[Records to use]
<<<<

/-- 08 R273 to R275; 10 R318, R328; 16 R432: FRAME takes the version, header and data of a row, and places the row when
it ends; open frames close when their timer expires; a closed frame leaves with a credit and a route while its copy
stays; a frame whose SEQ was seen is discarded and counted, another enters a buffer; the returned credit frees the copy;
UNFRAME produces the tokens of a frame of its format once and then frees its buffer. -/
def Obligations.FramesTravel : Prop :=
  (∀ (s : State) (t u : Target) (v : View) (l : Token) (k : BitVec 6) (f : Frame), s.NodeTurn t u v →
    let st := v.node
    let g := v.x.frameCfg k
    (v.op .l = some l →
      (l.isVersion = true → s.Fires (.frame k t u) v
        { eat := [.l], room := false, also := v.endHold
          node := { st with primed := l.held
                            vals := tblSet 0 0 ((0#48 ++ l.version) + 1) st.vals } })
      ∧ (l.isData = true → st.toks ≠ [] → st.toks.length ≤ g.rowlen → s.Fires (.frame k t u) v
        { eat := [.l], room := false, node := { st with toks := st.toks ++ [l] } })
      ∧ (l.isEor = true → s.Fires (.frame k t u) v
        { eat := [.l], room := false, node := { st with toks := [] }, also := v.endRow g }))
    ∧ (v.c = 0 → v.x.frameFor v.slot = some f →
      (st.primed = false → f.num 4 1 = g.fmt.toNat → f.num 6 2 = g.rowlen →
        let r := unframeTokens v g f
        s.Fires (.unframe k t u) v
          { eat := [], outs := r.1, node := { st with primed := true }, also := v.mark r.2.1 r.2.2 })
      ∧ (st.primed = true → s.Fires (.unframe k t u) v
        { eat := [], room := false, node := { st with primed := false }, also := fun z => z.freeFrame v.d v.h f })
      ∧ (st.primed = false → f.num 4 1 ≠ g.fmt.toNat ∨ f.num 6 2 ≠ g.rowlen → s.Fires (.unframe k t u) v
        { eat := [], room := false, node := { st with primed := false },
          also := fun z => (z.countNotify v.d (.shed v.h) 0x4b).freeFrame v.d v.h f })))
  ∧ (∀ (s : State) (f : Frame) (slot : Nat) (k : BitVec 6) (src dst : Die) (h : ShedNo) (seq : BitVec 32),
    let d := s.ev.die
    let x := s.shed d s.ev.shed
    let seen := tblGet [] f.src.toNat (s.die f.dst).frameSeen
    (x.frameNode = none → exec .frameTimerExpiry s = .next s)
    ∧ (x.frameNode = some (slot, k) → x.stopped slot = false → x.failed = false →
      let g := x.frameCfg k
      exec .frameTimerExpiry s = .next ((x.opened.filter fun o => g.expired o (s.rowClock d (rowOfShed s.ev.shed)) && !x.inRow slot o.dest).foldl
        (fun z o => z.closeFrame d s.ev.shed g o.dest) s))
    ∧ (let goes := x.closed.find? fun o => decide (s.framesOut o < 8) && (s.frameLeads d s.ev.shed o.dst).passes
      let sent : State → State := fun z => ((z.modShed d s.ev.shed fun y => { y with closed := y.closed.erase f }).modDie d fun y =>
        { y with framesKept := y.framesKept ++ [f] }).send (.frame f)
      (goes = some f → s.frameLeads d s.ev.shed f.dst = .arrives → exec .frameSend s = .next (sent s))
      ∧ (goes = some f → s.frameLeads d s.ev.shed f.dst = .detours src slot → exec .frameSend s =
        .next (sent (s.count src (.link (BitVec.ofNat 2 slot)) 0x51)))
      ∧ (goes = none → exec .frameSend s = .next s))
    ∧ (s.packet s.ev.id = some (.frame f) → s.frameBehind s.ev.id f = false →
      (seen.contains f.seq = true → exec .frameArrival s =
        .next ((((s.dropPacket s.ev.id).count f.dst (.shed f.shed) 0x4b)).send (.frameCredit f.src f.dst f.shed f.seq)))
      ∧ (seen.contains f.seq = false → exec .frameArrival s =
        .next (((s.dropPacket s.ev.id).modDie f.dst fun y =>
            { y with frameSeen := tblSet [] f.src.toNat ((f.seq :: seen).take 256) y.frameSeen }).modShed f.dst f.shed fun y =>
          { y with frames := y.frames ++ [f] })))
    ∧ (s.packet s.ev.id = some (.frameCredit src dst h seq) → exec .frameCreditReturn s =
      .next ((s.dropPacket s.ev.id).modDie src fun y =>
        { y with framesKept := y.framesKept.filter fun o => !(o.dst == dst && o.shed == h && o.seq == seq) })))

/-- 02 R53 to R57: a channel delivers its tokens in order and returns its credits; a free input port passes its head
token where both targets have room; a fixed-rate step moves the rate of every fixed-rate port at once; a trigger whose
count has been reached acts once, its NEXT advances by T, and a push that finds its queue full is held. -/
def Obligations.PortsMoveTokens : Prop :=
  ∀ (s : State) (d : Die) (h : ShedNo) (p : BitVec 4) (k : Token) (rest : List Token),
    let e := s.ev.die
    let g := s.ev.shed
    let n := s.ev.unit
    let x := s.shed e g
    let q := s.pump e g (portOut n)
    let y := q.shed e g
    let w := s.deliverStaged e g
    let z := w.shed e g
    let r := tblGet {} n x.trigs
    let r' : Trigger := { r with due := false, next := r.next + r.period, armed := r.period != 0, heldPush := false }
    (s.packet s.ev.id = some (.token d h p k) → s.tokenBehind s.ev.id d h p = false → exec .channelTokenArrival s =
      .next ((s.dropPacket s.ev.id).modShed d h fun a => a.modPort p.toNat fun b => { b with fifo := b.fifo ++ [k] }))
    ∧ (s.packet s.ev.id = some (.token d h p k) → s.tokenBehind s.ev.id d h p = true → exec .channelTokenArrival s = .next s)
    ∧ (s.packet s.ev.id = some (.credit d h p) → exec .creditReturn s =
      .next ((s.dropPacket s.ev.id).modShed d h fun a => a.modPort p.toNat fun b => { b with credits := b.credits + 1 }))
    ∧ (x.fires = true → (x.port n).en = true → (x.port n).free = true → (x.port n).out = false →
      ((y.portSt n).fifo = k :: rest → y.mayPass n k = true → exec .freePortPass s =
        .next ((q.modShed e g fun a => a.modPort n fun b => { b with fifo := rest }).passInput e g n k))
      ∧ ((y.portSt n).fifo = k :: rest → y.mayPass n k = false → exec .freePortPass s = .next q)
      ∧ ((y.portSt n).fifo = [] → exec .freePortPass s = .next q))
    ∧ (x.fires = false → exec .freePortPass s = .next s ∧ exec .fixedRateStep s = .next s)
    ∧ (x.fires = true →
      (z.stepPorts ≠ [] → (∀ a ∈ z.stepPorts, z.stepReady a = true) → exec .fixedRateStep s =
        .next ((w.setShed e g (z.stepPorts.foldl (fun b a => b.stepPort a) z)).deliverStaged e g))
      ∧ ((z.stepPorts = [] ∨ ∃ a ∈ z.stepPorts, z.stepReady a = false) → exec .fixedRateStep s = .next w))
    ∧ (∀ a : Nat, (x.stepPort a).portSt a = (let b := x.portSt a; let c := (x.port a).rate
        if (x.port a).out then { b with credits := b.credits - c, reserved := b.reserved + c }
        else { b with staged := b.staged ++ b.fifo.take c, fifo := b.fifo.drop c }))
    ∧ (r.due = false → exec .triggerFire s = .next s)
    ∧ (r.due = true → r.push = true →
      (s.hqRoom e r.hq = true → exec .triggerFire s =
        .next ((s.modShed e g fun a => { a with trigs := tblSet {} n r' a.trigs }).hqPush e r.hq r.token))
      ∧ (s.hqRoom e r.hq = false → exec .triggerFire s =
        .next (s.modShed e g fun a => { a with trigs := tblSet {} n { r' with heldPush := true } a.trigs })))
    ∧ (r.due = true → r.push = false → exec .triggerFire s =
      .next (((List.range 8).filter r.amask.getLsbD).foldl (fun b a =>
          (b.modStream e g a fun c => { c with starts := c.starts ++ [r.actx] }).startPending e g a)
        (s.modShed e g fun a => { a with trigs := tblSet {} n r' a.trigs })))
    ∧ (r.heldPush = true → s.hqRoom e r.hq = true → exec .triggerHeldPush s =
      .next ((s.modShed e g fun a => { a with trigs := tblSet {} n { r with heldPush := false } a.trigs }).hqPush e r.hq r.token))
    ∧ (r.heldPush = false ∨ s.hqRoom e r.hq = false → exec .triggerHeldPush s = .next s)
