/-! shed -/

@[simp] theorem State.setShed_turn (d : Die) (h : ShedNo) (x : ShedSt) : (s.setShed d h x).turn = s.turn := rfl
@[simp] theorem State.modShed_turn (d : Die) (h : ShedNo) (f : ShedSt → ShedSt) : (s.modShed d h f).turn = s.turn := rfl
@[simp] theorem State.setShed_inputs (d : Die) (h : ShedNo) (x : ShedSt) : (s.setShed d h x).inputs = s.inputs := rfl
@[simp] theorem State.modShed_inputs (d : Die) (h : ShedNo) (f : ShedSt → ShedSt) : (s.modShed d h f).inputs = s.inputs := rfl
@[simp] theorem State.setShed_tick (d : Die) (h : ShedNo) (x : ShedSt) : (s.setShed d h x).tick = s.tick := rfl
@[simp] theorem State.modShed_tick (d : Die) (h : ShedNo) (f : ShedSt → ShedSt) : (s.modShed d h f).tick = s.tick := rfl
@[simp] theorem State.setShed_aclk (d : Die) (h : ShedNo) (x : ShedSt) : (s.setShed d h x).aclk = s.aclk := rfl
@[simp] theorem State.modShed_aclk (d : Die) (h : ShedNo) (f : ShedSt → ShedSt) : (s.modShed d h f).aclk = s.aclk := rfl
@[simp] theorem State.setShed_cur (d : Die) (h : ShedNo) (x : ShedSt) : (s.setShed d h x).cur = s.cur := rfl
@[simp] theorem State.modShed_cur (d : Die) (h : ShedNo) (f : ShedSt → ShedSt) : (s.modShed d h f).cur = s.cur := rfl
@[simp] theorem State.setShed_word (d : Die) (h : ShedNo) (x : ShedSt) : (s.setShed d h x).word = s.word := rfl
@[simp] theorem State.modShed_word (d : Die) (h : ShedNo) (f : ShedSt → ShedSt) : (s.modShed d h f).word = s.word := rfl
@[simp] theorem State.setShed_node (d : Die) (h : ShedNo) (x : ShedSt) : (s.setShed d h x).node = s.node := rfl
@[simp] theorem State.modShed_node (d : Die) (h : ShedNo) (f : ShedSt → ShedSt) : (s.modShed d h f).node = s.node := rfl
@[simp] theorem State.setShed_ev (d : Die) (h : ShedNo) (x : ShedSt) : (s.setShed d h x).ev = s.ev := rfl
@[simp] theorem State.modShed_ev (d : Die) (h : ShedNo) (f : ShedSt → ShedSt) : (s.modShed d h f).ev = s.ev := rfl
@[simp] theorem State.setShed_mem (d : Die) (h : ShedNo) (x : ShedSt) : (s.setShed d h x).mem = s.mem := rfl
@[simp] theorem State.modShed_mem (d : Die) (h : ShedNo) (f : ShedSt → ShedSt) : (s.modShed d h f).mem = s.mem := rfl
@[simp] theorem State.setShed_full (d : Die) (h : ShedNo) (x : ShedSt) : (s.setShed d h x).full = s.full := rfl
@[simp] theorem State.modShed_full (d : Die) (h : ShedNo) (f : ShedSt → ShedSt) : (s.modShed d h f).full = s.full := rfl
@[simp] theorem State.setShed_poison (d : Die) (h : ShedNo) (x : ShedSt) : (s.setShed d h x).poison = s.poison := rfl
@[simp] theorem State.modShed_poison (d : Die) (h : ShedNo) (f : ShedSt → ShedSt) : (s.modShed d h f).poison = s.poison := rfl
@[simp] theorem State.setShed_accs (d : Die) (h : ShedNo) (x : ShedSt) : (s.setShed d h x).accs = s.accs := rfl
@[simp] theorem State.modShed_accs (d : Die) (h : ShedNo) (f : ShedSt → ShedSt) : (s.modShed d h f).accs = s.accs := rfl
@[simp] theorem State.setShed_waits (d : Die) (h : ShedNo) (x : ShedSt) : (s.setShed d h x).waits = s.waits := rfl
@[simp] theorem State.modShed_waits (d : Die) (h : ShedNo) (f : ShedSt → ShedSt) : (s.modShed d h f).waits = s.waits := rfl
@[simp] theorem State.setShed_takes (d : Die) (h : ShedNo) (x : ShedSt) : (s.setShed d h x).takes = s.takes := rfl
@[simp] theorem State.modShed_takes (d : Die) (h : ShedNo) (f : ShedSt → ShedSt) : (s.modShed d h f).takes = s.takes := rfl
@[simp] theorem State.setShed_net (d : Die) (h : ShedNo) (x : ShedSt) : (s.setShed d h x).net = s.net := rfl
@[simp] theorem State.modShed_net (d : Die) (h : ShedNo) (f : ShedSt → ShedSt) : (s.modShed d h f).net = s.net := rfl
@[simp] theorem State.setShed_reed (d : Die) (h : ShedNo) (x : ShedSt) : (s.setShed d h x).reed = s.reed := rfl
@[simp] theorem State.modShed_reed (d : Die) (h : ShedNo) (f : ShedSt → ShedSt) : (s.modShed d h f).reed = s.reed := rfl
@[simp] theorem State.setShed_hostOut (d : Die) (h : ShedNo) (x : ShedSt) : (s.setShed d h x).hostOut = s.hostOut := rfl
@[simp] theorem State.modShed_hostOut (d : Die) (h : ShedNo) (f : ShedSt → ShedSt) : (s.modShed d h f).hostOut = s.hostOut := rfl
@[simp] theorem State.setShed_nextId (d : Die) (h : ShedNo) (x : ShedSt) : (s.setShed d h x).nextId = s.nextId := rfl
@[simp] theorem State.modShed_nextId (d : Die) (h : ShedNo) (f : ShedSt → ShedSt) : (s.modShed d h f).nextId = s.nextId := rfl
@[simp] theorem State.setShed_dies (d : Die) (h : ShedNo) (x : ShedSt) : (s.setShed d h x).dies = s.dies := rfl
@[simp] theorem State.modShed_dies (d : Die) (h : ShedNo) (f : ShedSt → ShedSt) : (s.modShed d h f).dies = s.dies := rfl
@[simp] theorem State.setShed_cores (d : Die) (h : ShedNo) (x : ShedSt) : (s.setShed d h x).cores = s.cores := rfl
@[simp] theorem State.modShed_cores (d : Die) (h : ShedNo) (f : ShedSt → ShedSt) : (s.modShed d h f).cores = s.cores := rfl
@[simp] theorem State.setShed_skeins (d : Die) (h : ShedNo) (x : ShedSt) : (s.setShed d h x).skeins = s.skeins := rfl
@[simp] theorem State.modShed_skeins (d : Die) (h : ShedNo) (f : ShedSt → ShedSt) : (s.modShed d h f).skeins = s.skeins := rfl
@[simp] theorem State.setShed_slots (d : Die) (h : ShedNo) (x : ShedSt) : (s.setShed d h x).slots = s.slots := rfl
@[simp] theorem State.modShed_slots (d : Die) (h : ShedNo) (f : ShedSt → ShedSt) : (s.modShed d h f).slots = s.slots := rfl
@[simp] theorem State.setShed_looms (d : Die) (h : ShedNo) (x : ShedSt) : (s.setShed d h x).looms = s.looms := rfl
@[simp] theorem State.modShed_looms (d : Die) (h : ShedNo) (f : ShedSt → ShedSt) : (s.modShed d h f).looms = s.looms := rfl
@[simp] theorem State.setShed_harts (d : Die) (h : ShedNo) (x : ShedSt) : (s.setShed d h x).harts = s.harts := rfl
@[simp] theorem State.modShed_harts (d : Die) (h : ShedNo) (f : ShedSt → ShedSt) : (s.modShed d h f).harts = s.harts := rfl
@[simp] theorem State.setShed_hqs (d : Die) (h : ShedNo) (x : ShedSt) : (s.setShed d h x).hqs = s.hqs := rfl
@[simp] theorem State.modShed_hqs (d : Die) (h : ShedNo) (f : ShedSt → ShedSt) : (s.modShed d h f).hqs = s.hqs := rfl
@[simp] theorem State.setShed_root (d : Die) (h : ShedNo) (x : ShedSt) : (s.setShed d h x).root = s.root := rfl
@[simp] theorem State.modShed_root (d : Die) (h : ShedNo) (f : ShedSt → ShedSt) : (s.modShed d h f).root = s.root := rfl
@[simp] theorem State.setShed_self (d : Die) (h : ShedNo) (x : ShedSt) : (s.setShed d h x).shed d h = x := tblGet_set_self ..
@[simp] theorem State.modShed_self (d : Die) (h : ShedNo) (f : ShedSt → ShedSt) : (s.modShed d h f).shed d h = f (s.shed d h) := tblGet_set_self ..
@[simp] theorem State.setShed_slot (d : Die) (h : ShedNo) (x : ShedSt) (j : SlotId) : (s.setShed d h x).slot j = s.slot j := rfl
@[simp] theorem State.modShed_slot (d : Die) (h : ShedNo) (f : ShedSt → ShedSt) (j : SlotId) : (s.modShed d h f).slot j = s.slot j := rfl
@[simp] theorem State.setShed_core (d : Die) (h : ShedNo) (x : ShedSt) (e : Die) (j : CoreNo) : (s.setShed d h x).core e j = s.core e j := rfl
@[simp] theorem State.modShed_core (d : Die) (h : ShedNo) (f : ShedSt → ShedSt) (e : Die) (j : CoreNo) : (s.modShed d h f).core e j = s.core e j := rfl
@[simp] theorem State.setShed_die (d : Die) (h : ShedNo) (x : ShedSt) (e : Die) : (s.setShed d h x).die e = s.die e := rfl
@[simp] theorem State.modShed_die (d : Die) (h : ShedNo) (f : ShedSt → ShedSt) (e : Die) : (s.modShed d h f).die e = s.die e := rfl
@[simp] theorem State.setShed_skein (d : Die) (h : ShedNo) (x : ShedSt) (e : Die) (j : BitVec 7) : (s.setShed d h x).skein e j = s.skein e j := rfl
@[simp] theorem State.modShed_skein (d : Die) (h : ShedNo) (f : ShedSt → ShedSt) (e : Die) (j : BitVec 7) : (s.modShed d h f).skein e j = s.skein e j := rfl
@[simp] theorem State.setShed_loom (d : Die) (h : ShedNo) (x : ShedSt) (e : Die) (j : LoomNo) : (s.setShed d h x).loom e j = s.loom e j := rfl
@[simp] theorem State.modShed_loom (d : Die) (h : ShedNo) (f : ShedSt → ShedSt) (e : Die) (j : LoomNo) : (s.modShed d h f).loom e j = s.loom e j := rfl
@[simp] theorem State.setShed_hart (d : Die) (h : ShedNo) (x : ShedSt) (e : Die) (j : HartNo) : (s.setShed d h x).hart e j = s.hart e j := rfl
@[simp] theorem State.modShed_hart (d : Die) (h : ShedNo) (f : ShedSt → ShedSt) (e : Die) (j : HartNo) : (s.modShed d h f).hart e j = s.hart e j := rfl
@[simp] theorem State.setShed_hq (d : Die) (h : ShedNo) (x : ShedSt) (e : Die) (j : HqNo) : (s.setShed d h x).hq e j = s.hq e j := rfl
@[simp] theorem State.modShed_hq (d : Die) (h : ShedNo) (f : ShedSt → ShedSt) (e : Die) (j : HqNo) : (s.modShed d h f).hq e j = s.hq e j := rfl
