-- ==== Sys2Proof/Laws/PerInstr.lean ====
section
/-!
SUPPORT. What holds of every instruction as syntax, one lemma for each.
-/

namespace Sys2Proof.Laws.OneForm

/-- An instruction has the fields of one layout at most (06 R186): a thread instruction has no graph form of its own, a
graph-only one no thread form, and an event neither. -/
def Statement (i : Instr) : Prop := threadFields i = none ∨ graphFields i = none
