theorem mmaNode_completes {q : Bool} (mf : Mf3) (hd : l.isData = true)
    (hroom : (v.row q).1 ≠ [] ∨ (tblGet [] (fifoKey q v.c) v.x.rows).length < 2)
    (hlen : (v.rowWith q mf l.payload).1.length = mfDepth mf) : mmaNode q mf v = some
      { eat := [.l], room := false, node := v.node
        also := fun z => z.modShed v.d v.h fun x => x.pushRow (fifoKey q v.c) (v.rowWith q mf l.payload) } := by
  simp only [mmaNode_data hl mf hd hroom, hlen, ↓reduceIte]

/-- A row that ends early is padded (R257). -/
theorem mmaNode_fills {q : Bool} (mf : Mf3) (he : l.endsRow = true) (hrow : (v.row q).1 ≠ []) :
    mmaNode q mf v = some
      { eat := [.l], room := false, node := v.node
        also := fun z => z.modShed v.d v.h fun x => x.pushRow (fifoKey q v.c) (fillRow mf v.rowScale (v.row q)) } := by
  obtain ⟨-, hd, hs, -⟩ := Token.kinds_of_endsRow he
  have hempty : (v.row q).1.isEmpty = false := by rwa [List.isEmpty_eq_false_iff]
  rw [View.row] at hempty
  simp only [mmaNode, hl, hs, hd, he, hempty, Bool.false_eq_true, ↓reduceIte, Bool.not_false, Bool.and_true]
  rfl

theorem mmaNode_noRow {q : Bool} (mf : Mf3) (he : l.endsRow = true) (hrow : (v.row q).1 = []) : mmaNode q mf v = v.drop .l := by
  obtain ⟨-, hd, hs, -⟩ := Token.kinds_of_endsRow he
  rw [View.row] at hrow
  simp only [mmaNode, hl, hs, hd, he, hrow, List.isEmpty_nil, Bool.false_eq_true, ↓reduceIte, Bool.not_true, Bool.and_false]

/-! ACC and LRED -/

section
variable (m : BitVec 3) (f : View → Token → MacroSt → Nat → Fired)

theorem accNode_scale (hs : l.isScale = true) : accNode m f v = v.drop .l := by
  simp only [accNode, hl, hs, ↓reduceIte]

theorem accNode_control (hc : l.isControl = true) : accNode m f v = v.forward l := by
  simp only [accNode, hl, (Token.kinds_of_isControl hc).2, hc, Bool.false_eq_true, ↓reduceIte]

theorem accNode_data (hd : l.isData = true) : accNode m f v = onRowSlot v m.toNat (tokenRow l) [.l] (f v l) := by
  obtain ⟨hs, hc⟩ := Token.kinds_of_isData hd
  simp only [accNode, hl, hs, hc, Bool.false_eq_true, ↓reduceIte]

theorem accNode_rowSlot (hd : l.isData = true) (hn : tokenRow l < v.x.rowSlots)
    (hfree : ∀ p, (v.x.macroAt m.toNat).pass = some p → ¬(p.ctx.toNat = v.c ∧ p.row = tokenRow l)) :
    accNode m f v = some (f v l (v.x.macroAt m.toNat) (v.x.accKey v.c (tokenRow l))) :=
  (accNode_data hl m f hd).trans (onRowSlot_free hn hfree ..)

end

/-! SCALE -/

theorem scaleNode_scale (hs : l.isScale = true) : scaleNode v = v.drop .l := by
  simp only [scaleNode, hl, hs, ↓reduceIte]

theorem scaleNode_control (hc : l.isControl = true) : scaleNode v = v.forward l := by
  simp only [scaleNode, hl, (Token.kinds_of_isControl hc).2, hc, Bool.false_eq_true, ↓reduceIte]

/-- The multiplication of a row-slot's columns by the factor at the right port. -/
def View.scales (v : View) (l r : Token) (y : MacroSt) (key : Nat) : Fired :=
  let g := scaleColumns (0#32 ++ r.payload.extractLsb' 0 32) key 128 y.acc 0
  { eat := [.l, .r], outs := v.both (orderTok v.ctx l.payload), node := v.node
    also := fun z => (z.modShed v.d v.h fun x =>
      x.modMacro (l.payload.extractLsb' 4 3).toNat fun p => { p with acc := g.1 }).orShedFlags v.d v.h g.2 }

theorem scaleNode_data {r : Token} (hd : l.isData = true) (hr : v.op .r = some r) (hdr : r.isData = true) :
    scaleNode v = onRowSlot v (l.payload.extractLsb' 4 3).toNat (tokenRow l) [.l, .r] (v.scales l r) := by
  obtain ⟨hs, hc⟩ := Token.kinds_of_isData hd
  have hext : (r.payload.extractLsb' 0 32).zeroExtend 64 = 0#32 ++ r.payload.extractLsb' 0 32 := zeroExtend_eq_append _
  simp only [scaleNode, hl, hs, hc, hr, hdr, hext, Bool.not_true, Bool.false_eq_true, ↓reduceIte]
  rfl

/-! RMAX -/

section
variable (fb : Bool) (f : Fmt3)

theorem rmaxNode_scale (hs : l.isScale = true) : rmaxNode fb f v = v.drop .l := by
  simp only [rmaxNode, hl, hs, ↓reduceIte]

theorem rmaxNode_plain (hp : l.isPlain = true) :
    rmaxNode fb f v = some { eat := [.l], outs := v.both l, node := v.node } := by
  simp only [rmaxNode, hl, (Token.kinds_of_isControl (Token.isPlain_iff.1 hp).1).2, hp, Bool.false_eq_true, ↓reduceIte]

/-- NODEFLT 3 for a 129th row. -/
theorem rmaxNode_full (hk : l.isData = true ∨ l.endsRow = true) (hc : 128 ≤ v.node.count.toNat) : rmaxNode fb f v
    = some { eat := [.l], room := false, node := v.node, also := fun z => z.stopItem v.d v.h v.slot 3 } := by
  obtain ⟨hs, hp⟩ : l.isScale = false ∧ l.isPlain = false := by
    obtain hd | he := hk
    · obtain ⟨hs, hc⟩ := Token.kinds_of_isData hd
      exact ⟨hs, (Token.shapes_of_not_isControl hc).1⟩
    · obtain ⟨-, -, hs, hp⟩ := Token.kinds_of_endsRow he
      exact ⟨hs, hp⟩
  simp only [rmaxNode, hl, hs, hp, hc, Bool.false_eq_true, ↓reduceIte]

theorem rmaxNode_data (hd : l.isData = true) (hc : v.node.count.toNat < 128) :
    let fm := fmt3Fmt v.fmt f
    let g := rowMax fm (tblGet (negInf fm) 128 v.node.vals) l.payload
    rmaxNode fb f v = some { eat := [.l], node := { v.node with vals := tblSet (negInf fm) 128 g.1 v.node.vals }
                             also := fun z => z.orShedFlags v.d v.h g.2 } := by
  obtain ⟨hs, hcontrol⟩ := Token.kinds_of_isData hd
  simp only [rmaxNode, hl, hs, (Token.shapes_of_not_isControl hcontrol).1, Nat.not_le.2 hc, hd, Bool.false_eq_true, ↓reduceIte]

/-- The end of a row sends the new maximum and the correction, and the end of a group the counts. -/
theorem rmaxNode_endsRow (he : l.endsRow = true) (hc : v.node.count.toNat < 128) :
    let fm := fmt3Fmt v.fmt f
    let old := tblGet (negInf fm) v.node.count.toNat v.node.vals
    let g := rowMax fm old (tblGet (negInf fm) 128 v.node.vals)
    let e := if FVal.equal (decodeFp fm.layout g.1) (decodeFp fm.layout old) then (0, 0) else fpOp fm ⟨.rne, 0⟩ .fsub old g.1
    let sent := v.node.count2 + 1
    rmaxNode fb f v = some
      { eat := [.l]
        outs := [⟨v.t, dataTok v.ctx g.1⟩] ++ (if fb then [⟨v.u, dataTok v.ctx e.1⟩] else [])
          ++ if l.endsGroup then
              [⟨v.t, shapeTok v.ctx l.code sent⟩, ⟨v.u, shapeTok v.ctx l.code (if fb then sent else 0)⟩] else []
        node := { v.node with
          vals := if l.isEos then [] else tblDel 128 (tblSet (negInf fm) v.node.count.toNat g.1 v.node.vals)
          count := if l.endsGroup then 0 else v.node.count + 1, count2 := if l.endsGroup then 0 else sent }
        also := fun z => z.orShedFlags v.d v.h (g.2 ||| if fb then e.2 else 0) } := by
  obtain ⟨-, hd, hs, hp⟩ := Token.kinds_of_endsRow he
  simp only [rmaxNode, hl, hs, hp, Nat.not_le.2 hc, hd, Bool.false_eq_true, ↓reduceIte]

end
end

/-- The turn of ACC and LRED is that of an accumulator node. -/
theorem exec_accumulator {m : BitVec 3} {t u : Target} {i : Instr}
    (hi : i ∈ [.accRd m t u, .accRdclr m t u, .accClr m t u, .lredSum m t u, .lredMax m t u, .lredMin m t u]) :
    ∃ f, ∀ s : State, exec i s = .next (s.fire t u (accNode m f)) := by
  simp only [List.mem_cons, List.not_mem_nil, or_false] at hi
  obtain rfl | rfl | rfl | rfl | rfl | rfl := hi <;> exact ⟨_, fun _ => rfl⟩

>>>>

[Directions for this task]
Please reproduce the lines from the line with "also := fun z => (z.countNotify" to the line with "let g := x.frameCfg k", both ends included, exactly as they appear above.

[Output]
          also := fun z => (z.countNotify v.d (.shed v.h) 0x4b).freeFrame v.d v.h f })))
  ∧ (∀ (s : State) (f : Frame) (slot : Nat) (k : BitVec 6) (src dst : Die) (h : ShedNo) (seq : BitVec 32),
    let d := s.ev.die
    let x := s.shed d s.ev.shed
    let seen := tblGet [] f.src.toNat (s.die f.dst).frameSeen
    (x.frameNode = none → exec .frameTimerExpiry s = .next s)
    ∧ (x.frameNode = some (slot, k) → x.stopped slot = false → x.failed = false →
      let g := x.frameCfg k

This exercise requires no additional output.